*** Opening RECORD EXCERPTS ***

-- ==== Sys2Proof/Config.lean ====
section
/-! DEFINITION. What the source fixes for every build of the block (R9, R11). The two parameters that a build
chooses, `HOST_MAP` and `GREAD_HOST_FUNC` (R10, R45), are constants held in the state, so that every statement is
about all their values (log 5); their default contents stand in `Machine/Params.lean`. -/

namespace Sys2Proof.Config

/-- The shortest frame: a frame with length code `lc` has `minFrame + lc` bytes (R9, R95). -/
def minFrame : Nat := 4

/-- Bytes of a frame that are no payload: byte 0, byte 1 and the checksum (R9: `k = n - 3`). -/
def frameOverhead : Nat := 3

/-- The reset value of `MAX_ATTEMPTS`, the source's default bound (R9, R25). -/
def defaultMaxAttempts : BitVec 4 := 3#4

end Sys2Proof.Config
end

*** Closing RECORD EXCERPTS ***

◆ **YOUR ASSIGNMENT**:
For this exercise, copy the lines from the one that contains "namespace Sys2Proof.Config" through the last line of the records, exactly and only those.

◆ **SOLVED PROBLEM**:
namespace Sys2Proof.Config

/-- The shortest frame: a frame with length code `lc` has `minFrame + lc` bytes (R9, R95). -/
def minFrame : Nat := 4

/-- Bytes of a frame that are no payload: byte 0, byte 1 and the checksum (R9: `k = n - 3`). -/
def frameOverhead : Nat := 3

/-- The reset value of `MAX_ATTEMPTS`, the source's default bound (R9, R25). -/
def defaultMaxAttempts : BitVec 4 := 3#4

end Sys2Proof.Config
end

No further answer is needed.